Грнчиар медленно поднялся и качнулся, как от удара в грудь.

— Это каким же? — выпучил он глаза.

Феро Юраш поправил шапку на голове и ответил:

— Шурин твой пришел из вашей деревни. Искал тебя. Говорят, что ты будешь председателем национального комитета. Дескать, хороший ты партизан. Тьфу! — сплюнул он. — Пьянчуга ты, а не партизан!

Грнчиар стиснул зубы. Его руки бессильно повисли вдоль тела, кулаки были сжаты, заросшее лицо неподвижно. Казалось, он вырезан из кряжистого бука, лишь глаза его непрестанно бегали, как бы желая спрятаться от испытующего взгляда Феро.

— Да, я пьянчуга, — процедил он наконец сквозь зубы, — а они меня — председателем. Да ведь я в этих делах не понимаю, — заколебался он, но Феро Юраш засмеялся:

— Научишься. Я вот всегда воображал, что знаю больше других, а оказалось — ни черта подобного. И мне приходится разным вещам учиться.

От слов Феро на Грнчиара повеяло теплом. Надо же, его — и вдруг председателем! Ну, держись гардисты и вся эта панская сволочь! Ведь если он будет председателем, он им, тварям, покажет кузькину мать!

Он покраснел, когда его взгляд упал на осколки стекла рядом с автоматом. Он уничтожает добро, а его земляки хотят доверить ему такое дело, более того, они уже сейчас понимают, что гардистов и немцев выгонят из Оравы и что так, как было когда-то, уже не будет. Правду говорит Светлов, святую правду. Как бы он хотел посмотреть, что там делается! Пусть будет так, как они хотят, раз уж и там верят…

Он выпятил грудь и покачал головой.

— Председатель, — пробормотал он как бы про себя, — черт побери, председатель!
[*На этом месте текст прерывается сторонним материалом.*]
-- ==== Sys2Proof/Laws/Frame.lean ====
section
/-! SUPPORT. How frames compose, and the frame of a change of one or a few fields of the state. -/

namespace Sys2Proof.Machine

theorem Frame.refl (g : List Zone) (s : State) : Frame g s s :=
  ⟨fun p => .inr (by cases p <;> first | rfl | exact ⟨rfl, rfl⟩), rfl, rfl, Nat.le_refl _, id⟩

theorem Zone.same_trans {s t u : State} (p : Zone) (h : p.same s t) (k : p.same t u) : p.same s u := by
  cases p <;> first | exact Eq.trans k h | exact ⟨k.1.trans h.1, k.2.trans h.2⟩

/-- A change after another one: the zones of both. -/
theorem Frame.step {g g' : List Zone} {r s t : State} (k : Frame g' s t) (sub : g'.all g.contains = true)
    (h : Frame g r s) : Frame g r t where
  same p := by
    rcases k.same p with hp | hp
    · exact .inl (by simpa using List.all_eq_true.mp sub p hp)
    · rcases h.same p with hq | hq
      · exact .inl hq
      · exact .inr (p.same_trans hq hp)
  queue := k.queue.trans h.queue
  hostDown := k.hostDown.trans h.hostDown
  clock := Nat.le_trans h.clock k.clock
  canonical c := k.canonical (h.canonical c)

theorem Frame.mono {g g' : List Zone} {s t : State} (k : Frame g' s t) (sub : g'.all g.contains = true) :
    Frame g s t := Frame.step k sub (Frame.refl g s)

theorem Frame.trans {g : List Zone} {r s t : State} (h : Frame g r s) (k : Frame g s t) : Frame g r t :=
  Frame.step k (List.all_eq_true.mpr fun p hp => by simpa using hp) h

theorem Frame.ite {g : List Zone} {r : State} {p : Prop} [Decidable p] {a b : State} (h : Frame g r a)
    (k : Frame g r b) : Frame g r (if p then a else b) := by split <;> assumption

theorem Frame.ite_fst {α : Type} {g : List Zone} {r : State} {p : Prop} [Decidable p] {a b : State × α} (h : Frame g r a.1)
    (k : Frame g r b.1) : Frame g r (if p then a else b).1 := by split <;> assumption

theorem Frame.ite_snd {α : Type} {g : List Zone} {r : State} {p : Prop} [Decidable p] {a b : α × State} (h : Frame g r a.2)
    (k : Frame g r b.2) : Frame g r (if p then a else b).2 := by split <;> assumption

theorem Frame.of_fst {α : Type} {g : List Zone} {s t : State} {p : State × α} {x : α} (h : Frame g s p.1) (e : p = (t, x)) :
    Frame g s t := by subst e; exact h

theorem Frame.of_snd {α : Type} {g : List Zone} {s t : State} {p : α × State} {x : α} (h : Frame g s p.2) (e : p = (x, t)) :
    Frame g s t := by subst e; exact h

/-- A choice, seen through a projection to the state. -/
theorem Frame.ite_of {β : Type} (π : β → State) {g : List Zone} {r : State} {p : Prop} [Decidable p] {a b : β}
    (h : Frame g r (π a)) (k : Frame g r (π b)) : Frame g r (π (if p then a else b)) := by split <;> assumption

theorem Frame.of_fstfst {α β : Type} {g : List Zone} {s : State} {p : (State × α) × β} (h : Frame g s p.1.1) :
    Frame g s p.1.1 := h

/-- A loop whose value carries the state. -/
theorem Frame.foldl_of {α β : Type} (π : β → State) {g : List Zone} {f : β → α → β} (l : List α) {r : State} {p : β}
    (k : ∀ p x, Frame g (π p) (π (f p x))) (h : Frame g r (π p)) : Frame g r (π (l.foldl f p)) := by
  induction l generalizing p with
  | nil => exact h
  | cons x l ih => exact ih (h.trans (k p x))

/-- A loop over a list, each turn of which stays in the zones. -/
theorem Frame.foldl {α : Type} {g : List Zone} {f : State → α → State} (l : List α) {r s : State}
    (k : ∀ s x, Frame g s (f s x)) (h : Frame g r s) : Frame g r (l.foldl f s) := by
  induction l generalizing s with
  | nil => exact h
  | cons x l ih => exact ih (h.trans (k s x))

theorem Frame.foldl_fst {α β : Type} {g : List Zone} {f : State × β → α → State × β} (l : List α) {r : State} {p : State × β}
    (k : ∀ p x, Frame g p.1 (f p x).1) (h : Frame g r p.1) : Frame g r (l.foldl f p).1 := by
  induction l generalizing p with
  | nil => exact h
  | cons x l ih => exact ih (h.trans (k p x))

/-- A computation that fails with a state: what holds of its value, and the zones its failing state changes. -/
def Frame.Res {α : Type} (g : List Zone) (r : State) (post : α → Prop) : Except State α → Prop
  | .ok a => post a
  | .error t => Frame g r t

theorem Frame.Res.pure {α : Type} {g : List Zone} {r : State} {post : α → Prop} {a : α} (h : post a) :
    Frame.Res g r post (.ok a) := h

theorem Frame.Res.ok {α : Type} {g : List Zone} {r : State} {post : α → Prop} {e : Except State α} {a : α}
    (h : Frame.Res g r post e) (k : e = .ok a) : post a := by subst k; exact h

theorem Frame.Res.error {α : Type} {g : List Zone} {r t : State} {post : α → Prop} {e : Except State α}
    (h : Frame.Res g r post e) (k : e = .error t) : Frame g r t := by subst k; exact h

theorem Frame.Res.bind {α β : Type} {g : List Zone} {r : State} {post : α → Prop} {post' : β → Prop} {e : Except State α}
    {f : α → Except State β} (h : Frame.Res g r post e) (k : ∀ a, post a → Frame.Res g r post' (f a)) :
    Frame.Res g r post' (e >>= f) := by
  cases e with
  | ok a => exact k a h
  | error t => exact h

theorem Frame.Res.of {α : Type} {g : List Zone} {r : State} {post : α → Prop} {e : Except State α}
    (k : ∀ a, e = .ok a → post a) (h : ∀ t, e = .error t → Frame g r t) : Frame.Res g r post e := by
  cases e with
  | ok a => exact k a rfl
  | error t => exact h t rfl

theorem Frame.Res.ite {α : Type} {g : List Zone} {r : State} {post : α → Prop} {p : Prop} [Decidable p] {a b : Except State α}
    (h : Frame.Res g r post a) (k : Frame.Res g r post b) : Frame.Res g r post (if p then a else b) := by split <;> assumption

/-- A list of computations that pass no state on. -/
theorem Frame.Res.mapM {α β : Type} {g : List Zone} {r : State} {f : α → Except State β} (l : List α)
    (h : ∀ a, Frame.Res g r (fun _ => True) (f a)) : Frame.Res g r (fun _ => True) (l.mapM f) := by
  induction l with
  | nil => rw [List.mapM_nil]; exact .pure trivial
  | cons a l ih =>
    rw [List.mapM_cons]
    exact Frame.Res.bind (h a) fun _ _ => Frame.Res.bind ih fun _ _ => .pure trivial

/-- A computation begun after a change. -/
theorem Frame.Res.after {α : Type} {g : List Zone} {r s : State} {post post' : α → Prop} {e : Except State α}
    (h : Frame g r s) (k : Frame.Res g s post e) (imp : ∀ a, post a → post' a) : Frame.Res g r post' e := by
  cases e with
  | ok a => exact imp a k
  | error t => exact h.trans k

/-- A computation that may fail: what holds of its value. -/
def Frame.Run {ε α : Type} (post : α → Prop) : Except ε α → Prop
  | .ok a => post a
  | .error _ => True

theorem Frame.Run.pure {ε α : Type} {post : α → Prop} {a : α} (h : post a) : Frame.Run post (.ok a : Except ε α) := h

theorem Frame.Run.ok {ε α : Type} {post : α → Prop} {e : Except ε α} {a : α} (h : Frame.Run post e) (k : e = .ok a) :
    post a := by subst k; exact h

theorem Frame.Run.of {ε α : Type} {post : α → Prop} {e : Except ε α} (k : ∀ a, e = .ok a → post a) : Frame.Run post e := by
  cases e with
  | ok a => exact k a rfl
  | error t => trivial

theorem Frame.Run.any {ε α : Type} {e : Except ε α} : Frame.Run (fun _ => True) e := .of fun _ _ => trivial

theorem Frame.Run.bind {ε α β : Type} {post : α → Prop} {post' : β → Prop} {e : Except ε α} {f : α → Except ε β}
    (h : Frame.Run post e) (k : ∀ a, post a → Frame.Run post' (f a)) : Frame.Run post' (e >>= f) := by
  cases e with
  | ok a => exact k a h
  | error t => trivial

theorem Frame.Run.ite {ε α : Type} {post : α → Prop} {p : Prop} [Decidable p] {a b : Except ε α}
    (h : Frame.Run post a) (k : Frame.Run post b) : Frame.Run post (if p then a else b) := by split <;> assumption

/-! ### Changes of fields of the state

Each lemma says what a structure update changes; its premises are the zones of the fields, and for memories and
register tables that the new value keeps the canonical form. -/

theorem Frame.set_array {g : List Zone} {r s : State} (v_array : Array)
    (hz_array : g.contains .array = true)
    (h : Frame g r s) :
    Frame g r { s with array := v_array } := by
  refine h.trans ⟨fun p => ?_, rfl, rfl, ?_, fun c => ?_⟩
  · cases p
    all_goals first
      | exact .inr rfl
      | exact .inr ⟨rfl, rfl⟩
      | exact .inl (by simpa using hz_array)
  · exact Nat.le_refl _
  · exact ⟨c.near, c.bulk, c.store, c.host, c.entries, c.ctxEntries, c.counters, c.owners⟩

theorem Frame.set_bulk {g : List Zone} {r s : State} (v_bulk : Bulk)
    (hw_bulk : memWf s.bulk.mem = true → memWf v_bulk.mem = true)
    (hm_bulk : g.contains .bulkMem = true ∨ v_bulk.mem = s.bulk.mem)
    (hr_bulk : g.contains .bulk = true ∨ { v_bulk with mem := [] } = { s.bulk with mem := [] })
    (h : Frame g r s) :
    Frame g r { s with bulk := v_bulk } := by
  refine h.trans ⟨fun p => ?_, rfl, rfl, ?_, fun c => ?_⟩
  · cases p
    all_goals first
      | exact .inr rfl
      | exact .inr ⟨rfl, rfl⟩
      | exact hm_bulk.imp (by simp) id
      | exact hr_bulk.imp (by simp) id
  · exact Nat.le_refl _
  · exact ⟨c.near, hw_bulk c.bulk, c.store, c.host, c.entries, c.ctxEntries, c.counters, c.owners⟩

theorem Frame.set_cdict {g : List Zone} {r s : State} (v_cdict : Tab Nat)
    (hz_cdict : g.contains .ctxEntries = true)
    (hw_cdict : tsorted none s.cdict = true → tsorted none v_cdict = true)
    (h : Frame g r s) :
    Frame g r { s with cdict := v_cdict } := by
  refine h.trans ⟨fun p => ?_, rfl, rfl, ?_, fun c => ?_⟩
  · cases p
    all_goals first
      | exact .inr rfl
      | exact .inr ⟨rfl, rfl⟩
      | exact .inl (by simpa using hz_cdict)
  · exact Nat.le_refl _
  · exact ⟨c.near, c.bulk, c.store, c.host, c.entries, hw_cdict c.ctxEntries, c.counters, c.owners⟩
Ему показалось, что его голова перестала болеть, а сердце оттаяло, как будто в него проникли тепло и свет. В его деревне думают о нем, ждут его.

10

Проводив приходившую к нему Приесолову, старый учитель Кустра заволновался. Конечно же, он должен что-то предпринять, чтобы немцы отпустили арестованных. Хватит разговоров о гуманизме, надо действовать. Он позовет Захара, Ондрейку, и они пойдут к этому высокомерному Биндеру. Попросят его, будут ходатайствовать. Может быть, тот и согласится, а если нет, то учитель знает, что сказать. В политику он никогда не вмешивался. Что они могут ему сделать? Кроме того, возраст у него уже почтенный, а седины, наверное, уважают и немцы. Хорошо, что Приесолова пришла к нему с этой просьбой, сам бы он не додумался. Он ведет замкнутый образ жизни, хорошо знает повадки своих жуков, но о людях мало что слышит.

Приесолова рассказала ему, как вчера утром партизаны выгнали немцев из долины. Когда Кустра спросил, ждали ли партизаны нападения, Приесолова только пожала плечами: не знает, дескать.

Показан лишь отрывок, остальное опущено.